Short-term testing session (day 1). Immediately after training, students resolved a multiple-choice exam consisting of 13 questions with 4 possible answers to each question and one correct answer. The answers to all of the exam questions were among the information written in the slides. They had no time limit to resolve the exam. Half the students of each course received the same set of 13 questions and the other half a different set of questions.
Reactivation (day 1). Memory cueing during sleep was carried out the first night of the experiment. The students received a dispenser that was programmed to spray the congruent (coconut) or incongruent (violet) odor every 15 minutes depending on the group that they were assigned. Volunteers were instructed to activate the dispenser at the time they went to sleep at night of day 1 and to set the finishing time 1.5 h after that. It is important to highlight that the participants did not know which odor they received.
Long-term testing (day 8). One week later in the classroom and without any odor, each subject resolved a different multiple-choice exam from the one that they answered on day 1. Again, they had no time limit to resolve the exam. In each classroom, half the students received the questions that their partners had resolved the week before and vice-versa.
As this study was carried out during COVID-19 pandemic, when the levels of anxiety in the population were increased and a worse quality of sleep was reported19–21, we controlled that both groups had a similar level in both variables. For that, we evaluated the State-Trait Anxiety Inventory (STAI)22 and the Pittsburgh sleep quality index (PSQ)23.
Subjects were randomly assigned to one of 2 conditions: “Reactivation” and, “No reactivation” groups.
“Reactivation” group (R, n = 22). Participants were trained on day 1 on the presence of coconut odor. They received the reactivation using the same odor cue during the first night of sleep and they were finally tested on day 8.

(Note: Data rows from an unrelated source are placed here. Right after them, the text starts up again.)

-- ==== Sys2Proof/Config.lean ====
section
/-! DEFINITION. What an implementation fixes (R9, R73) and the free values the spec leaves open (R44, R46, R250).
Every constant here that the spec leaves open is opaque, without a body: nothing can be proved of its value. -/

namespace Sys2Proof.Config

/-- The source of `wmax`: any number. -/
opaque wmaxDraw : Nat

/-- The source of `hmax`: any number. -/
opaque hmaxDraw : Nat

/-- The source of `texCap`: any number. -/
opaque texCapDraw : Nat

/-- WMAX (R9): some number in 1..65535, and nothing else is known of it. DESIGN CHOICE (log 2). -/
def wmax : Nat := wmaxDraw % 65535 + 1

/-- HMAX (R9): some number in 1..65535. DESIGN CHOICE (log 2). -/
def hmax : Nat := hmaxDraw % 65535 + 1

/-- TEX_CAP (R9): some number in 1..2^32-1. DESIGN CHOICE (log 2). -/
def texCap : Nat := texCapDraw % 4294967295 + 1

/-- REG_BASE (R73): where the platform puts the block; no rule reads it. -/
opaque regBase : Nat

/-- `texPowerUp epoch a`: what the entry `a` of TEX holds from the reset numbered `epoch` until it is written: any
value (R44, R46, R240). -/
opaque texPowerUp : Nat → Nat → Texel

/-- `fbPowerUp epoch bank a`: what pixel `a` of a bank holds from the reset numbered `epoch` until it is written or
zeroed: any value, never observable (R42, R240). -/
opaque fbPowerUp : Nat → Nat → Nat → Word

/-- `romPick draw k`: the free picks by which a ROM that the host changed under a pending ROMLOAD is mixed from its
old and new contents (R250). -/
opaque romPick : Nat → Nat → Nat

end Sys2Proof.Config
end

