/-- GREY by the table of R130, which the spec derives: the level is the floor of 84 times the sum of the channel
indices over 255. -/
def Obligations.GreyGivesLevelOfChannelSum : Prop :=
  (∀ a0 a1 a2 : Word, decodeCommand ⟨0x00000013#32, a0, a1, a2⟩ = .ok (.grey a0.toInt)) ∧
  (∀ (c : Int) (s : State), 1 ≤ c → c ≤ 512 →
    exec (.grey c) s = .next { s with
      result := BitVec.ofNat 32
        (73 * (84 * ((c.toNat - 1) / 64 + (c.toNat - 1) / 8 % 8 + (c.toNat - 1) % 8) / 255) + 1)
      lc := none, fsm := .idle, romSeen := [], done := true }) ∧
  ∀ (c : Int) (s : State), ¬ (1 ≤ c ∧ c ≤ 512) →
    exec (.grey c) s = .next { s with result := 1#32, lc := none, fsm := .idle, romSeen := [], done := true }

/-- The laws of the codec (R132, which the spec derives). -/
def Obligations.CodecLaws : Prop :=
  (∀ r g b : Nat, r ≤ 7 → g ≤ 7 → b ≤ 7 →
    paletteDecode (paletteEncode r g b) = (36 * r, 36 * g, 36 * b) ∧
    1 ≤ paletteEncode r g b ∧ paletteEncode r g b ≤ 512) ∧
  (∀ r g b r' g' b' : Nat, r ≤ 7 → g ≤ 7 → b ≤ 7 → r' ≤ 7 → g' ≤ 7 → b' ≤ 7 →
    paletteEncode r g b = paletteEncode r' g' b' → r = r' ∧ g = g' ∧ b = b') ∧
  (∀ c : Int, 1 ≤ c → c ≤ 512 → ∃ r g b : Nat, r ≤ 7 ∧ g ≤ 7 ∧ b ≤ 7 ∧ paletteEncode r g b = c) ∧
  (∀ c : Int, ∃ k : Nat, k ≤ 6 ∧ greyCode c = paletteEncode k k k) ∧
  (∀ c d : Int, 1 ≤ c → c ≤ 512 → 1 ≤ d → d ≤ 512 → decodeWord c = decodeWord d → c = d) ∧
  ∀ c : Int, ¬ (1 ≤ c ∧ c ≤ 512) → decodeWord c = decodeWord 1

/-- R181: CONFIG. -/
def Obligations.ConfigSetsSizeAndClearsBothBanks : Prop :=
  (∀ a0 a1 a2 : Word, decodeCommand ⟨0x00000001#32, a0, a1, a2⟩ = .ok (.config a0.toNat a1.toNat)) ∧
  (∀ (w h : Nat) (s : State), s.cfg = true →
    exec (.config w h) s = .next { s with
      err := true, errCode := if s.err then s.errCode else .alreadyConfigured
      lc := none, fsm := .idle, romSeen := [], done := true }) ∧
  (∀ (w h : Nat) (s : State), s.cfg = false → (w < 1 ∨ s.params.wmax < w ∨ h < 1 ∨ s.params.hmax < h) →
    exec (.config w h) s = .next { s with
      err := true, errCode := if s.err then s.errCode else .configInvalid
      lc := none, fsm := .idle, romSeen := [], done := true }) ∧
  ∀ (w h : Nat) (s : State), s.cfg = false → 1 ≤ w → w ≤ s.params.wmax → 1 ≤ h → h ≤ s.params.hmax →
    ∃ t, exec (.config w h) s = .next t ∧
      t = { s with
        fbW := BitVec.ofNat 32 w, fbH := BitVec.ofNat 32 h, frontSel := .fb0, cfg := true, mem := t.mem
        lc := none, fsm := .idle, romSeen := [], done := true } ∧
      t.mem.tex = s.mem.tex ∧
      ∀ (b : BankId) (a : Nat), t.readPixel b a = if a < w * h then 0x00000000#32 else s.readPixel b a

/-- R183, with the plot of R180: PIXEL. -/
def Obligations.PixelPlotsOnePixelOfTheBackBank : Prop :=
  (∀ a0 a1 a2 : Word, decodeCommand ⟨0x00000002#32, a0, a1, a2⟩ = .ok (.pixel a0.toInt a1.toInt a2.toInt)) ∧
  (∀ (x y c : Int) (s : State), s.cfg = false →
    exec (.pixel x y c) s = .next { s with
      err := true, errCode := if s.err then s.errCode else .notConfigured
      lc := none, fsm := .idle, romSeen := [], done := true }) ∧
  ∀ (x y c : Int) (s : State), s.cfg = true →
    ∃ t, exec (.pixel x y c) s = .next t ∧
      t = { s with mem := t.mem, lc := none, fsm := .idle, romSeen := [], done := true } ∧
      t.mem.tex = s.mem.tex ∧
      (∀ a : Nat, t.readPixel s.frontSel a = s.readPixel s.frontSel a) ∧
      ∀ a : Nat, t.readPixel s.frontSel.other a =
        if (0 ≤ x ∧ x < (s.fbW.toNat : Int)) ∧ (0 ≤ y ∧ y < (s.fbH.toNat : Int)) ∧ (1 ≤ c ∧ c ≤ 512) ∧
            a = y.toNat * s.fbW.toNat + x.toNat
        then decodeWord c else s.readPixel s.frontSel.other a

/-- R184: RECT. A texture entry not written since reset is read as the free value it holds. -/
def Obligations.RectDrawsTheTextureClippedAndSkipped : Prop :=
  (∀ a0 a1 a2 : Word, decodeCommand ⟨0x00000003#32, a0, a1, a2⟩ = .ok (.rect a0.toInt a1.toInt)) ∧
  (∀ (xoff yoff : Int) (s : State), s.cfg = false →
    exec (.rect xoff yoff) s = .next { s with
      err := true, errCode := if s.err then s.errCode else .notConfigured
      lc := none, fsm := .idle, romSeen := [], done := true }) ∧
  (∀ (xoff yoff : Int) (s : State), s.cfg = true → s.params.texCap < s.texW.toNat * s.texH.toNat →
    exec (.rect xoff yoff) s = .next { s with
      err := true, errCode := if s.err then s.errCode else .texRange
      lc := none, fsm := .idle, romSeen := [], done := true }) ∧
  ∀ (xoff yoff : Int) (s : State), s.cfg = true → s.texW.toNat * s.texH.toNat ≤ s.params.texCap →
    ∃ t, exec (.rect xoff yoff) s = .next t ∧
      t = { s with mem := t.mem, lc := none, fsm := .idle, romSeen := [], done := true } ∧
      t.mem.tex = s.mem.tex ∧
      (∀ a : Nat, t.readPixel s.frontSel a = s.readPixel s.frontSel a) ∧
      (∀ a : Nat, s.fbW.toNat * s.fbH.toNat ≤ a →
        t.readPixel s.frontSel.other a = s.readPixel s.frontSel.other a) ∧
      ∀ px py : Nat, px < s.fbW.toNat → py < s.fbH.toNat →
        t.readPixel s.frontSel.other (py * s.fbW.toNat + px) =
          if xoff ≤ (px : Int) ∧ (px : Int) < xoff + (s.texW.toNat : Int) ∧
              yoff ≤ (py : Int) ∧ (py : Int) < yoff + (s.texH.toNat : Int) ∧
              1 ≤ (s.readTexel (((py : Int) - yoff).toNat * s.texW.toNat + ((px : Int) - xoff).toNat)).toNat ∧
              (s.readTexel (((py : Int) - yoff).toNat * s.texW.toNat + ((px : Int) - xoff).toNat)).toNat ≤ 512
          then decodeWord
            ((s.readTexel (((py : Int) - yoff).toNat * s.texW.toNat + ((px : Int) - xoff).toNat)).toNat : Int)
          else s.readPixel s.frontSel.other (py * s.fbW.toNat + px)

/-- R185: SWAP. -/
def Obligations.SwapExchangesBanksAndClearsTheNewBack : Prop :=
  (∀ a0 a1 a2 : Word, decodeCommand ⟨0x00000004#32, a0, a1, a2⟩ = .ok .swap) ∧
  (∀ s : State, s.cfg = false →
    exec .swap s = .next { s with
      err := true, errCode := if s.err then s.errCode else .notConfigured
      lc := none, fsm := .idle, romSeen := [], done := true }) ∧
  ∀ s : State, s.cfg = true →
    ∃ t, exec .swap s = .next t ∧
      t = { s with
        frontSel := s.frontSel.other, mem := t.mem
        lc := none, fsm := .idle, romSeen := [], done := true } ∧
      t.mem.tex = s.mem.tex ∧
      (∀ a : Nat, t.readPixel s.frontSel.other a = s.readPixel s.frontSel.other a) ∧
      ∀ a : Nat, t.readPixel s.frontSel a =
        if a < s.fbW.toNat * s.fbH.toNat then 0x00000000#32 else s.readPixel s.frontSel a

/-- ROMLOAD where the algorithm of R154 finds a record, over a ROM the host has left alone: the texture memory, the
texture's size and RESULT (R162), and nothing else. -/
def Obligations.RomloadWritesTheTextureItFound : Prop :=
  (∀ a0 a1 a2 : Word, decodeCommand ⟨0x00000020#32, a0, a1, a2⟩ =
    .ok (.romload (a0.extractLsb' 0 8) (a0.extractLsb' 8 8) (a0.extractLsb' 16 8) (a0.extractLsb' 24 8))) ∧
  ∀ (n0 n1 n2 n3 : Byte) (c : RomHit) (s : State), s.romSeen = [] →
    romload s.rom s.params.texCap (n3 ++ n2 ++ n1 ++ n0) = .ok c →
    ∃ t, exec (.romload n0 n1 n2 n3) s = .next t ∧
      t = { s with
        texW := BitVec.ofNat 32 c.w, texH := BitVec.ofNat 32 c.h, result := BitVec.ofNat 32 c.p
        mem := { s.mem with tex := t.mem.tex }
        lc := none, fsm := .idle, romSeen := [], done := true } ∧
      ∀ k : Nat, t.readTexel k =
        if k < c.p then
          BitVec.ofNat 16 ((s.rom.byte (c.o + 16 + 2 * k)).toNat + 256 * (s.rom.byte (c.o + 17 + 2 * k)).toNat)
        else s.readTexel k

/-! ### The ROM decoder -/

/-- R156, and the other outcomes of ROMLOAD that the ROM's first five bytes and the first header decide (R155, R161). -/
def Obligations.RomHeaderOutcomes : Prop :=
  ∀ (n0 n1 n2 n3 : Byte) (s : State), s.romSeen = [] →
    (s.rom.present = false →
      exec (.romload n0 n1 n2 n3) s = .next { s with
        err := true, errCode := if s.err then s.errCode else .romIoError
        lc := none, fsm := .idle, romSeen := [], done := true }) ∧
    (s.rom.present = true → s.rom.bytes.length < 4 →
      exec (.romload n0 n1 n2 n3) s = .next { s with
        err := true, errCode := if s.err then s.errCode else .romIoError
        lc := none, fsm := .idle, romSeen := [], done := true }) ∧
    (s.rom.present = true → 4 ≤ s.rom.bytes.length → s.rom.bytes.take 4 ≠ [0x69#8, 0x6D#8, 0x61#8, 0x67#8] →
      exec (.romload n0 n1 n2 n3) s = .next { s with
        err := true, errCode := if s.err then s.errCode else .romBadMagic
        lc := none, fsm := .idle, romSeen := [], done := true }) ∧
    (s.rom.present = true → s.rom.bytes = [0x69#8, 0x6D#8, 0x61#8, 0x67#8] →
      exec (.romload n0 n1 n2 n3) s = .next { s with
        err := true, errCode := if s.err then s.errCode else .romIoError
        lc := none, fsm := .idle, romSeen := [], done := true }) ∧
    (∀ rest : List Byte, s.rom.present = true → s.rom.bytes = [0x69#8, 0x6D#8, 0x61#8, 0x67#8, 0x00#8] ++ rest →
      exec (.romload n0 n1 n2 n3) s = .next { s with
        err := true, errCode := if s.err then s.errCode else .romNotFound
        lc := none, fsm := .idle, romSeen := [], done := true }) ∧
    ∀ (n : Byte) (rest : List Byte), s.rom.present = true → n ≠ 0#8 → rest.length < 16 →
      s.rom.bytes = [0x69#8, 0x6D#8, 0x61#8, 0x67#8, n] ++ rest →
      exec (.romload n0 n1 n2 n3) s = .next { s with
        err := true, errCode := if s.err then s.errCode else .romIoError
        lc := none, fsm := .idle, romSeen := [], done := true }

/-- R158, R159, R160, in the order of R154: the checks on the first record that bears the name, wherever it stands
among records of other names, and the pixel check of R155 after them. -/
def Obligations.MatchedRecordIsCheckedInOrder : Prop :=
  ∀ (before : List RomRecord) (hit : RomRecord) (count : Nat) (s : State),
    (∀ r ∈ before, r.complete ∧ ¬ r.sameName hit) → hit.headerFits → before.length < count → count ≤ 255 →
    s.rom = romImage count (before ++ [hit]) → s.romSeen = [] →
    (hit.p ≠ hit.w * hit.h →
      exec (.romload hit.n0 hit.n1 hit.n2 hit.n3) s = .next { s with
        err := true, errCode := if s.err then s.errCode else .romSizeMismatch
        lc := none, fsm := .idle, romSeen := [], done := true }) ∧
    (hit.p = hit.w * hit.h → 1000000 < hit.p →
      exec (.romload hit.n0 hit.n1 hit.n2 hit.n3) s = .next { s with
        err := true, errCode := if s.err then s.errCode else .romTooLarge
        lc := none, fsm := .idle, romSeen := [], done := true }) ∧
    (hit.p = hit.w * hit.h → hit.p ≤ 1000000 → s.params.texCap < hit.p →
      exec (.romload hit.n0 hit.n1 hit.n2 hit.n3) s = .next { s with
        err := true, errCode := if s.err then s.errCode else .romAllocFailed
        lc := none, fsm := .idle, romSeen := [], done := true }) ∧
    (hit.p = hit.w * hit.h → hit.p ≤ 1000000 → hit.p ≤ s.params.texCap → hit.pixels.length < 2 * hit.p →
      exec (.romload hit.n0 hit.n1 hit.n2 hit.n3) s = .next { s with
        err := true, errCode := if s.err then s.errCode else .romIoError
        lc := none, fsm := .idle, romSeen := [], done := true })

/-- R157: a record of another name is skipped unread and unchecked; if it was the last, the name is not found, and if
another was to come, the read of that one's header fails where the ROM has ended. -/
def Obligations.OtherRecordsAreSkippedUnread : Prop :=
  ∀ (n0 n1 n2 n3 : Byte) (before : List RomRecord) (last : RomRecord) (count : Nat) (s : State),
    (∀ r ∈ before, r.complete) → last.headerFits →
    (∀ r ∈ before ++ [last], ¬ (r.n0 = n0 ∧ r.n1 = n1 ∧ r.n2 = n2 ∧ r.n3 = n3)) → count ≤ 255 →
    s.rom = romImage count (before ++ [last]) → s.romSeen = [] →
    (count = before.length + 1 →
      exec (.romload n0 n1 n2 n3) s = .next { s with
        err := true, errCode := if s.err then s.errCode else .romNotFound
        lc := none, fsm := .idle, romSeen := [], done := true }) ∧
    (before.length + 1 < count → last.pixels.length < 2 * last.p + 16 →
      exec (.romload n0 n1 n2 n3) s = .next { s with
        err := true, errCode := if s.err then s.errCode else .romIoError
        lc := none, fsm := .idle, romSeen := [], done := true })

“No reactivation” group (NR n = 23). Participants were trained on day 1. They received the reactivation session using a different odor (violets), as a control condition, during the first night of sleep and they were finally tested on day 8.
The statistical analysis was made with SPSS version 25 (IBM Corporation). The scores reached at short and long-term testing sessions were calculated as the percentage of correct answers for the short and long-term tests, respectively. We also calculated the normalized memory change for each subject as [(# of correct responses at long-term testing session - # of correct responses at short-term testing session)*100/ # of correct responses at short-term testing session].
The scores at short and long-term were analyzed with repeated measures ANOVA with “group” as between-subjects factor with two levels (Reactivation and No reactivation) and “session” as within-subjects factor with two levels (short and long term testing). Furthermore, we compared the memory change between groups with a two-tailed t-test and performed two separately one-sample t-tests to compare both groups’ memory change to the value zero. Alpha was set at 0.05.
We also analyzed the State Anxiety Inventory, Trait Anxiety Inventory and PSQI scores with One-way ANOVAs with “group” as between-subjects factor with two levels (Reactivation and No reactivation). It is important to highlight that 3 students of the No reactivation group did not complete STAI at day 1, 6 the STAI at day 8, 6 the PSQI and 6 did not complete the Trait Anxiety Inventory. 2 students of the Reactivation group did not complete the STAI at day 8, 3 the PSQI and 3 the Trait Anxiety Inventory. We reported partial eta square (η2p) and Cohen’s d as effect size estimates.